Question

According to a label on a bottle of concentrated hydrochloric acid, the contents are 36.0% HCl by mass and have a density of 1.18 g/mL.

1. What is the molarity of concentrated HCl.
2. What volume of it would you need to prepare 985 mL of 1.6 M HCl?
3. What mass of sodium bicarbonate would be needed to neutralize the spill if a bottle containing 1.75 L of concentrated HCl dropped on a lab floor and broke open?

Answer 1

1) 11.64 mol/L is the molarity of concentrated HCl.

2) 135.40 mL of volume of 11.64 M will need to prepare 985 mL of 1.6 M HCl.

3) 1,711.08 grams of sodium bicarbonate would be needed to neutralize the spill HCl solution.

Step-by-step explanation:

HCl solution with 36.0% HCl by mass, menas that in 100 g of solution 36.0 gram of HCl is present.

Mass of HCl= 36.0 g

Moles of HCl =
`(36.0 g)/(36.5 g/mol)=0.9863 mol`

Mass of solution ,m= 100 g

Volume of solution = V = ?

Density of the solution ,d= 1.18 g/mL

`V=(d)/(M)=(100 g)/(1.18 g/mL)=84.75 mL=0.08475 L`

`Molarity=\frac{Moles }{\text{Volume of solution (L)}}`

Molarity of the solution :

`=(0.9863 mol)/(0.8475 L)=11.64 mol/L`

11.64 mol/L is the molarity of concentrated HCl.

2)

`M_1V_1=M_2V_2` ( Dilution equation)

`M_1= 11.64 M`

`V_1=?`

`M_2=1.6 M`

`V_2=985 mL`

`V_1=(M_2V_2)/(M_1)=(1.6 M* 985 mL)/(11.64 M)`

`=135.40 mL`

135.40 mL of volume of 11.64 M will need to prepare 985 mL of 1.6 M HCl.

3.

`NaHCO_3+HCl\rightarrow NaCl+H_2O+CO_2`

Concentration of HCl solution = 11.64 M

Volume of the HCl solution = 1.75 L

Moles of HCl in 1.75 L solution = n

`11.64 M=(n)/(1.75 L)`

`n=1.75 L* 11.64 M=20.37 mol`

According to reaction 1 mole of HCl neutralized by 1 mole of sodium carbonate.

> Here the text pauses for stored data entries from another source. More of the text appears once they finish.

/-- A byte changed at its home: where, what it held before, when, by whom (for the read instants of R238). -/
structure HistEntry where
  at_ : Nat
  pa : Nat
  old : Byte
  by_ : Master
  deriving DecidableEq, Repr

/-- The unit of a freeze (R340). -/
inductive FUnit where
  | region (r : Nat)
  | rau (r : Nat)
  | handler (t : Nat)
  | service (t : Nat)
  | cellar (c : Nat)
  | chain (c : Nat)
  | remote (src : Nat)
  | partition (p : Nat)
  deriving DecidableEq, Repr

/-- A frozen unit with its record (R337 to R350). -/
structure Freeze where
  serial : Nat
  unit : FUnit
  part : Nat
  die : Nat
  /-- the eight words of the record -/
  rec_ : List Word
  cause : Nat
  at_ : Nat
  nest : Nat
  /-- the pool entry the record stands in, once granted -/
  entry : Option Nat
  handler : Option Nat
  spent : Bool
  reported : Bool
  /-- the capability was dropped and the record is back at the head of its queue (R229) -/
  dropped : Bool
  /-- 1: reported at HEND and passed over until REDISPATCH; 2: no handler section, never dispatched (R347) -/
  pass : Nat
  deriving DecidableEq, Repr

/-- What a partition's frame engine is doing (R17 to R20). -/
inductive PStage where
  /-- no graph -/
  | idle
  /-- frame start pending: the checks of R260 hold frame cycle 0 -/
  | arcWait
  | compute
  /-- the weir window, cycles left -/
  | weir (left : Nat)
  | comm
  /-- retired; the next frame starts in this cycle -/
  | boundary
  /-- held at a yield point: swapped out, or frozen by a thermal state -/
  | held
  deriving DecidableEq, Repr

/-- A running graph (R212, R268, R320). -/
structure Graph where
  image : Nat
  /-- the address of the accepted image it was launched from, which an edit of the image table leaves alone (R311) -/
  pa : Nat
  /-- the task that it runs, 0 where no task of the work pool was launched -/
  task : Nat
  serial : Nat
  queue : Nat
  launched : Nat
  token : Nat
  frames : Nat
  argBlock : Nat
  nrates : Nat
  regions : List Nat
  decl : Option GraphDecl
  /-- each actor's phase count -/
  phases : List Nat
  deriving DecidableEq, Repr

/-- A sluice in progress (R217, R269). -/
structure Sluice where
  rset : Nat
  frame : Nat
  injected : Bool
  deriving DecidableEq, Repr

/-- A fill tile in an assembly buffer (R300): its shape record, its pieces, the entry of its LAST step while a piece is
held for repair. -/
structure AsmTile where
  shape : Nat
  pieces : Tab Line
  last : Option (BitVec 128)
  deriving DecidableEq, Repr

/-- An operand-cache slot (R300, R301): its tag (HANDLE, GEN, ORGROW, ORGCOL) and its eight lines. -/
structure CacheSlot where
  tag : Nat × Nat × Nat × Nat
  lines : List Line
  deriving DecidableEq, Repr

def CacheSlot.zero : CacheSlot := ⟨(0, 0, 0, 0), []⟩

/-- A tile-walk engine (R176, R299 to R302): permits keyed by tile, pond and kind, the assembly buffer and operand cache,
the record cache, locked translations. -/
structure Twe where
  permits : Tab Nat
  asm : List AsmTile
  cache : Tab CacheSlot
  /-- VA and bytes -/
  recs : List (Nat × List Byte)
  /-- locked translations: region, VA base, size, PA base, rights (R286) -/
  xlat : List (Nat × Nat × Nat × Nat × Nat)
  deriving DecidableEq, Repr

def Twe.zero : Twe := ⟨[], [], [], [], []⟩

/-- A partition (R12, R17, R320 to R325). -/
structure Part where
  stage : PStage
  fc : Nat
  fm : Nat
  /-- compiled frame cycle within the current stage -/
  fcyc : Nat
  /-- cycles of pause still to run in this superstep (R295) -/
  pause : Nat
  /-- 1 + the compiled cycle of the last repair slot used in this frame -/
  repairs : Nat
  arcLen : Nat
  /-- this frame has been counted as held by an arc wait (R260) -/
  arcHeld : Bool
  /-- the first cycle in which a launched graph's frame 0 may start (log entry 31) -/
  notBefore : Nat
  frame : Nat
  trem : Nat
  graph : Option Graph
  sluice : Option Sluice
  rset : Nat
  /-- the request that waits for a yield point: 1 EVAL, 2 kill, 3 checkpoint (R323, R324) -/
  req : Option Nat
  /-- NEWTOK of a waiting EVAL -/
  newtok : Nat
  /-- the last choice: 0 none, 1 drain, 2 kill, 3 checkpoint -/
  choice : Nat
  /-- a drained victim's limit -/
  drainAt : Option Nat
  /-- a request held behind a freeze: REQ and NEWTOK (R352) -/
  preheld : Option (Nat × Nat)
  restorePend : Bool
  /-- the final retirement is held by a full end queue (R320) -/
  endHeld : Bool
  /-- sink generations and translations in force for this frame: entry, PLIVE, PSHD, GEN (R247) -/
  locked : List (Nat × Word × Word × Word)
  /-- the swapped context: regions, tiles and threads of the partition as they were -/
  swapRegions : Tab Region
  swapTiles : Tab Tile
  swapThreads : Tab Thread
  swapTwes : Tab Twe
  /-- FRAME, TREM, FC, FM and rate set of the swapped graph -/
  swapNums : List Nat
  swapGraph : Option Graph
  /-- a sluice that it had accepted and not yet placed (R269) -/
  swapSluice : Option Sluice
  /-- edge events 3, 4 and 8 of WAITEV -/
  events : Nat
  /-- those that came in the present cycle -/
  fresh : Nat
  thermal : Bool
  deriving DecidableEq, Repr

def Part.zero : Part where
  stage := .idle
  fc := 0
  fm := 0
  fcyc := 0
  pause := 0
  repairs := 0
  arcLen := 0
  arcHeld := false
  notBefore := 0
  frame := 0
  trem := 0
  graph := none
  sluice := none
  rset := 0
  req := none
  newtok := 0
  choice := 0
  drainAt := none
  preheld := none
  restorePend := false
  endHeld := false
  locked := []
  swapRegions := []
  swapTiles := []
  swapThreads := []
  swapTwes := []
  swapNums := []
  swapGraph := none
  swapSluice := none
  events := 0
  fresh := 0
  thermal := false

/-- An entry of a copy-engine chain that has been linked (R199, R303): its address, its number, who linked it. -/
structure ChainEntry where
  va : Word
  num : Word
  by_ : Nat
  deriving DecidableEq, Repr

/-- A copy-engine chain (R199, R303 to R306): chain 16 × partition + engine. -/
structure Chain where
  seq : Word
  tail : Word
  last : Word
  ctl : Word
  entries : List ChainEntry
  /-- the entry that moves its lines, when one does -/
  busy : Bool
  halted : Bool
  frozen : Bool
  split : Nat
  /-- the STATUS with which the entry fails, until it can be written -/
  ending : Option Nat
  /-- the first watchpoint match of the entry: VA, watchpoint, matched writes (R353) -/
  watch : Option (Word × Nat × Nat)
  deriving DecidableEq, Repr

def Chain.zero : Chain := ⟨0, 0, 0, 0, [], false, false, false, 0, none, none⟩

/-- A timeline read whose CRC failed, held for a repair slot (R295): when it was detected, the TWE, the step entry, the
parts of its piece: address and length. -/
structure HeldRead where
  at_ : Nat
  twe : Nat
  step : BitVec 128
  parts : List (Nat × Nat)
  /-- the bytes of the line when it was read, as a repair delivers them, and whether its check line corrects it (R246) -/
  data : List Byte
  err : Nat
  deriving DecidableEq, Repr

/-- An HBM channel (R289 to R297, R394, R395). -/
structure Chan where
  steps : List (BitVec 128)
  records : List Word
  retreatSteps : List (BitVec 128)
  retreatRecords : List Word
  part : Nat
  retreat : Bool
  pos : Nat
  open_ : Tab Nat
  held : List HeldRead
  /-- a training test under way: 1 read, 2 write -/
  test : Nat
  /-- stores deferred while a test runs: storing thread, register, value (R395) -/
  deferred : List (Nat × Nat × Word)
  /-- the cycle the running test ends in -/
  testEnd : Nat
  /-- what stood at the GO: direction, bank, row, bursts, seed (R395) -/
  latch : List Nat
  /-- dynamic requests are served before this cycle (OPEN, R291) -/
  openUntil : Nat
  /-- cycles of the REF records of the last 256 ms, the cycle the retreat timeline has run from, and whether some window
  has missed its count since the last RD (R293) -/
  refs : List Nat
  refFrom : Option Nat
  refMiss : Bool
  deriving DecidableEq, Repr

def Chan.zero : Chan := ⟨[], [], [], [], 0, false, 0, [], [], 0, [], 0, [], 0, [], none, false⟩

/-- A runoff window (R360 to R362): 8 × partition + window. -/
structure Window where
  filled : List Nat
  deadline : Option Nat
  armed : Bool
  deriving DecidableEq, Repr

def Window.zero : Window := ⟨[], none, false⟩

/-- A Byiraer port (R355, R359, R365, R366). -/
structure Port where
  /-- cycles of the CRC errors of each lane -/
  errs : Tab (List Nat)
  /-- the lane under repair and the cycle the repair began in -/
  repair : Option (Nat × Nat)
  /-- lines sent here that wait for a port change or a repair: identifiers of writes -/
  waiting : List Nat
  deriving DecidableEq, Repr

def Port.zero : Port := ⟨[], none, []⟩

/-- A key slot (R358, R378). -/
structure KeySlot where
  cur : Option (BitVec 768)
  prev : Option (BitVec 768)
  seq : Nat
  deriving DecidableEq, Repr

def KeySlot.zero : KeySlot := ⟨none, none, 0⟩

Then 20.37 moles of HCl will neutralized by ;

`(1)/(1)* 20.37 mol=20.37 mol` of sodium carbonate

Mass of 20.37 moles of sodium carbonate :

= 20.37 mol × 84g/mol = 1,711.08 g

1,711.08 grams of sodium bicarbonate would be needed to neutralize the spill HCl solution.